EP-A-0534860 describes formulations of the quinolonecarboxylic acid antibiotic sparfloxacin with monocarboxyl-polyhydroxy acids or lactones thereof, such as, for example, ascorbic acid, and with glucose or glycerol as isotonizing additive. The invention is based on improving the solubility of sparfloxacin by means of monocarboxyl-polyhydroxy acids to obtain acceptable, isotonic or hypertonic formulations of suitable concentrations.
US-A-5,563,149 describes the formulation of aqueous solutions of pyridonecarboxylic acids and esters and salts thereof as antibiotics as ready-to-use solutions for injection or infusion or concentrates for injection or infusion. Details about isotonization additives or about the tonicity of the formulations are not given. The object of said invention is to improve the solubility of the pyridonecarboxylic acids described. 20
EP-A-0507851 describes formulations comprising quinolonecarboxylic acid/metal ion acid complexes. It has been found that the solubility of the active compound is increased when polyvalent metal ions in the form of magnesium, calcium, manganese, zinc, cadmium, aluminium, cerium or iron ions are added, as a consequence of complex formation at neutral pH. Such formulations are described as being chemically and physically stable, even in the presence of glucose for isotonization, and are better tolerated, owing to a neutral pH.

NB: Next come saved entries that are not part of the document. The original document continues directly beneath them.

-- ==== Sys2Proof/Laws/Plans.lean ====
section
/-! SUPPORT. What the plan of a cluster operation may do at its issue: count, note what it reads, bind a collective's
destination, and zero slots of the cluster's own accumulator. Every other write lands when the operation ends (R50). -/

namespace Sys2Proof.Machine

/-- A plan whose effects at issue are those that an issue may have. -/
structure Plan.IssuesOnly (n : Nat) (p : Plan) : Prop where
  ok : ∀ units slots dur now effs a, p = .ok units slots dur now effs a → ∀ e ∈ now, e.atIssue n = true

/-- The same of a plan behind checks. -/
structure Plan.CheckedOnly (n : Nat) (p : Except (Nat × Nat) Plan) : Prop where
  ok : ∀ q, p = .ok q → q.IssuesOnly n

theorem Plan.only_bad {n : Nat} : Plan.bad.IssuesOnly n := ⟨by intro _ _ _ _ _ _ h; cases h⟩
theorem Plan.only_meta {n : Nat} (a b : Nat) : (Plan.badMeta a b).IssuesOnly n := ⟨by intro _ _ _ _ _ _ h; cases h⟩
theorem Plan.only_refuse {n : Nat} (a b : Nat) : (Plan.refuse a b).IssuesOnly n := ⟨by intro _ _ _ _ _ _ h; cases h⟩

theorem Plan.only_ok {n : Nat} (u sl du : Nat) (now eff : List Eff) (a : Bool) (h : ∀ e ∈ now, e.atIssue n = true) :
    (Plan.ok u sl du now eff a).IssuesOnly n := ⟨by intro _ _ _ _ _ _ h; cases h; assumption⟩

theorem zeroEffs_atIssue (n mask : Nat) : ∀ e ∈ zeroEffs n mask, e.atIssue n = true := by
  intro e h
  simp only [zeroEffs, List.mem_flatMap, List.mem_cons, List.not_mem_nil, or_false] at h
  obtain ⟨k, _, h⟩ := h
  rcases h with h | h <;> subst h <;> simp [Eff.atIssue]

theorem ifZero_atIssue (n mask : Nat) (b : Bool) : ∀ e ∈ (if b then zeroEffs n mask else []), e.atIssue n = true := by
  cases b
  · simp
  · simpa using zeroEffs_atIssue n mask

theorem nil_atIssue (n : Nat) : ∀ e ∈ ([] : List Eff), e.atIssue n = true := by simp

theorem Plan.only_orFault {n : Nat} {p : Except (Nat × Nat) Plan} (h : Plan.CheckedOnly n p) : (planOrFault p).IssuesOnly n := by
  unfold planOrFault
  split
  · exact h.ok _ rfl
  · exact Plan.only_meta _ _

theorem Plan.checked_bind {n : Nat} {α : Type} (x : Except (Nat × Nat) α) (f : α → Except (Nat × Nat) Plan)
    (h : ∀ a, Plan.CheckedOnly n (f a)) : Plan.CheckedOnly n (x >>= f) := by
  refine ⟨fun q hq => ?_⟩
  cases x with
  | error e => simp [bind, Except.bind] at hq
  | ok a => exact (h a).ok q hq

theorem Plan.checked_ok {n : Nat} {p : Plan} (h : p.IssuesOnly n) : Plan.CheckedOnly n (.ok p) := ⟨by intro q hq; cases hq; exact h⟩
theorem Plan.checked_error {n : Nat} (e : Nat × Nat) : Plan.CheckedOnly n (.error e) := ⟨by intro q hq; cases hq⟩

theorem Plan.checked_map {n : Nat} {α : Type} (x : Except (Nat × Nat) α) (f : α → Plan) (h : ∀ a, (f a).IssuesOnly n) :
    Plan.CheckedOnly n (x.map f) := by
  refine ⟨fun q hq => ?_⟩
  cases x with
  | error e => simp [Except.map] at hq
  | ok a => simp only [Except.map, Except.ok.injEq] at hq; subst hq; exact h a

theorem defaultReads_atIssue (s : State) (n : Nat) (d : GatherDesc) (miss : Nat) :
    ∀ e ∈ s.defaultReads d miss, e.atIssue n = true := by
  intro e h
  unfold State.defaultReads at h
  split at h
  · rw [(List.mem_replicate.mp h).2]; rfl
  · cases h

theorem gatherNow_atIssue (s : State) (n : Nat) (d : GatherDesc) (ix : List Nat) :
    ∀ e ∈ s.gatherNow n d ix, e.atIssue n = true := by
  intro e h
  simp only [State.gatherNow, List.mem_append, List.mem_cons, List.not_mem_nil, or_false, List.mem_map] at h
  rcases h with (((h | h) | h) | ⟨r, _, h⟩) | h
  · subst h; rfl
  · subst h; rfl
  · split at h
    · cases h
    · simp only [List.mem_cons, List.not_mem_nil, or_false] at h; subst h; rfl
  · subst h; rfl
  · exact defaultReads_atIssue s n d _ e h

theorem scatterNow_atIssue (s : State) (n : Nat) (d : GatherDesc) (ix : List Nat) :
    ∀ e ∈ s.scatterNow n d ix, e.atIssue n = true := by
  intro e h
  simp only [State.scatterNow, List.mem_cons, List.not_mem_nil, or_false] at h
  rcases h with h | h <;> subst h <;> rfl

end Sys2Proof.Machine
end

US 5,811,130 describes metal ion complexes with danofloxacin where in particular magnesium and zinc ions are used for complex formation and with which the solubility of danofloxacin is increased considerably. Formulations with high active compound concentration for subcutaneous injection are described which can only be achieved by the improved solubility of the metal ion/active compound complexes in water.
Furthermore, US 5,084,276 teaches the use of quinolonecarboxylic acid/metal ion complexes, for example with magnesium, calcium, manganese, zinc, cadmium,


iron-(II) and iron-(III) or cerium-(IV) ions for complexing the active compounds ternafloxacin, toxyfloxacin or pefloxacin, where the active compound complexes are used together with excipients for reducing irritation of the veins. The formulations for parenteral infusion described are isotonized with glucose.

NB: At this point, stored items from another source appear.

/-- A command list whose header is in range comes with the request, or is read from the host. -/
theorem State.submitList_of_ok (hrange : 0 < field a.request 6 2 ∨ (0 < field a.request 16 4 ∧ field a.request 16 4 ≤ 65536)) :
    State.submitList a t = if field a.request 6 2 = 0 then t.readHost a false (field a.request 8 8) (32 * field a.request 16 4)
      else t.acceptList a (byteField a.request 32 (32 * field a.request 6 2)) := by
  have hok : firstBad [(6, decide (field a.request 6 2 > 63)),
      (16, decide (field a.request 6 2 = 0) && (decide (field a.request 16 4 = 0) || decide (field a.request 16 4 > 65536))),
      (20, !zeroField a.request 20 12)] = none := firstBad_none (by simp [hzero, hmax]; omega)
  unfold State.submitList
  simp only [hok, hlen, hmode, htick, hnew, ne_eq, not_true, Bool.not_true, Bool.false_eq_true, if_false]

end

end

/-- A command that runs leaves all but the host unit as it finds it. -/
theorem State.runsCommand_kept {s t : State} {mb : Fin 32} {c : Cmd} {a : Accepted} (h : s.runsCommand mb c a t) :
    t.job = s.job ∧ t.und = s.und ∧ t.fence = s.fence :=
  ⟨s.runsCommand_same h .job (by decide), s.runsCommand_same h .und (by decide), s.runsCommand_same h .fence (by decide)⟩

/-- Settles O53: each command runs its meaning (`command_runs`), whose request is in range. -/
theorem commandsHaveTheirEffect : Obligations.CommandsHaveTheirEffect := by
  rintro s t mb a q rfl
  refine ⟨fun h => next_settle (State.command_runs h _), fun h hload _ => next_settle ((State.command_runs h _).trans
    (State.startLoad_of_ok hload)), fun h h9 h12 hrefusal u seed hu hseed => ⟨fun hmode htag => ⟨_, _, rfl, rfl, ?_⟩,
    fun hmode htag => ⟨_, _, rfl, rfl, ?_⟩⟩, fun h hzero hflags => ?_, fun h hzero hallowed => next_settle ((State.command_runs h _).trans
    (State.setPeriod_of_ok hzero hallowed)), fun h hpos hmax hlen hzero => ⟨_, rfl, next_settle ((State.command_runs h _).trans
    (State.lookahead_of_ok hpos hmax hlen hzero))⟩, fun h hpos hmax h3 => ⟨fun hdrop => next_settle ((State.command_runs h _).trans
    (State.tableRegister_drop hpos hmax h3 hdrop)), fun hset hlow hhigh hrow h6 h20 hbase hdefault => ⟨_, rfl,
    next_settle ((State.command_runs h _).trans (State.tableRegister_set hpos hmax h3 hset hlow hhigh hrow h6 h20 hbase hdefault))⟩⟩,
    fun h hfields u hu => next_settle ((State.command_runs h _).trans (State.quotaSet_of_ok hfields hu)),
    fun h => next_settle (State.command_runs h _), fun h hfunc haction hzero => next_settle ((State.command_runs h _).trans
    (State.resetFunction_of_ok hfunc haction hzero)), fun h hzero hmode => ?_, fun h hsource hzero hfence hpools v hsteps => ?_,
    fun h hzero hwrite => ?_, fun h bs hbs hroom => next_settle ((State.command_runs h _).trans (State.readTelemetry_of_ok hbs hroom)),
    fun h htarget hzero => ⟨_, _, rfl, rfl, next_settle ((State.command_runs h _).trans (State.startStage_of_ok htarget hzero rfl rfl))⟩,
    fun h htarget hzero k b slot hk hb hslot => next_settle ((State.command_runs h _).trans
      (State.activate_of_staged htarget hzero hk hb hslot)), fun h hmax hzero hlen hmode htick hnew => ?_⟩
  · exact next_settle ((State.command_runs h _).trans (State.startJob_solo h9 h12 hrefusal hu hseed hmode htag rfl rfl))
  · exact next_settle ((State.command_runs h _).trans (State.startJob_multi h9 h12 hrefusal hu hseed hmode htag rfl rfl))
  · obtain ⟨hjob, -, -⟩ := State.runsCommand_kept h
    have hrun := (State.command_runs h State.stopCommand).trans (State.stopCommand_of_ok hzero hflags)
    rw [hjob] at hrun
    refine ⟨fun hstate => ?_, fun hstate => ⟨_, _, rfl, rfl, ?_⟩, fun hrunning hwaiting => ?_⟩
    · rw [hstate] at hrun
      exact next_settle hrun
    · rw [hstate] at hrun
      exact next_settle hrun
    · refine next_settle (hrun.trans ?_)
      split
      · next hstate => exact absurd hstate hrunning
      · next hstate => exact absurd hstate hwaiting
      · rfl
  · obtain ⟨hjob, -, -⟩ := State.runsCommand_kept h
    exact next_settle ((State.command_runs h _).trans (State.snapshotCommand_of_ok hzero (by rw [hjob]; exact hmode)))
  · obtain ⟨-, -, hsame⟩ := State.runsCommand_kept h
    have hrun := (State.command_runs h State.restoreCommand).trans
      (State.restoreCommand_of_ok hsource hzero (by rw [hsame]; exact hfence) hpools hsteps rfl)
    refine ⟨_, rfl, fun hread => ?_, fun hask hmode => ?_, fun hask hmode => ?_⟩
    · refine next_settle (hrun.trans ((if_neg ?_).trans (if_neg ?_)))
      · rcases hread with h1 | h1
        · simp [h1]
        · simp [h1]
      · rcases hread with h1 | h1
        · simp [h1]
        · simp [h1]
    · exact next_settle (hrun.trans (if_pos (by simp [hask, hmode])))
    · exact next_settle (hrun.trans ((if_neg (by simp [hmode])).trans (if_pos (by simp [hask, hmode]))))
  · obtain ⟨hjob, hund, -⟩ := State.runsCommand_kept h
    have hwritable : t.und.readOnly = false := by rw [hund]; exact hwrite
    exact ⟨fun hstate => next_settle ((State.command_runs h _).trans
      (State.checkpointCommand_running hzero hwritable (by rw [hjob]; exact hstate))), fun rs hstate hrs =>
      next_settle ((State.command_runs h _).trans (State.checkpointCommand_stopped hzero hwritable (by rw [hjob]; exact hstate) hrs))⟩
  · obtain ⟨hjob, -, -⟩ := State.runsCommand_kept h
    have hrun (hrange) := (State.command_runs h State.submitList).trans
      (State.submitList_of_ok hmax hzero hlen (by rw [hjob]; exact hmode) htick (by rw [hjob]; exact hnew) hrange)
    exact ⟨fun hmany => next_settle ((hrun (.inl hmany)).trans (if_neg (Nat.ne_of_gt hmany))),
      fun hnone hpos hle => next_settle ((hrun (.inr ⟨hpos, hle⟩)).trans (if_pos hnone))⟩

During the development work on moxifloxacin, it was surprisingly found that isotonization by addition of 5% commercial glucose or other sugars or sugar alcohols, such as 2.5% glycerol, gives unstable solutions in the case of moxifloxacin. This instability manifests itself by the occurrence of subvisual particles in the solution, the number of which exceeds the range permissible by the pharmacopoeias (USP XXHI, BP93). During storage, brown amorphous particles are formed, which frequently only occur after 4-8 weeks of storage at 40°C, and the number of which increases further during storage. At room temperature or on storage in the refrigerator, the formation of these particles is slower. We found that the particle formation is caused by a three-fold interaction between moxifloxacin and/or its salts, iron and sugar or sugar alcohols, such as glycerol. This was surprising, since similar phenomena in the formulation of parenteral formulations of quinolonecarboxylic acid have hitherto not been known, and in particular EP 0507851, US 5,811,130 and US 5,084,276 utilize the interaction of polyvalent metal ions with quinolonecarboxylic acids for stabilization and increasing solubility. The antibiotic ciprofloxacin, for example, tolerates considerably higher concentrations of iron.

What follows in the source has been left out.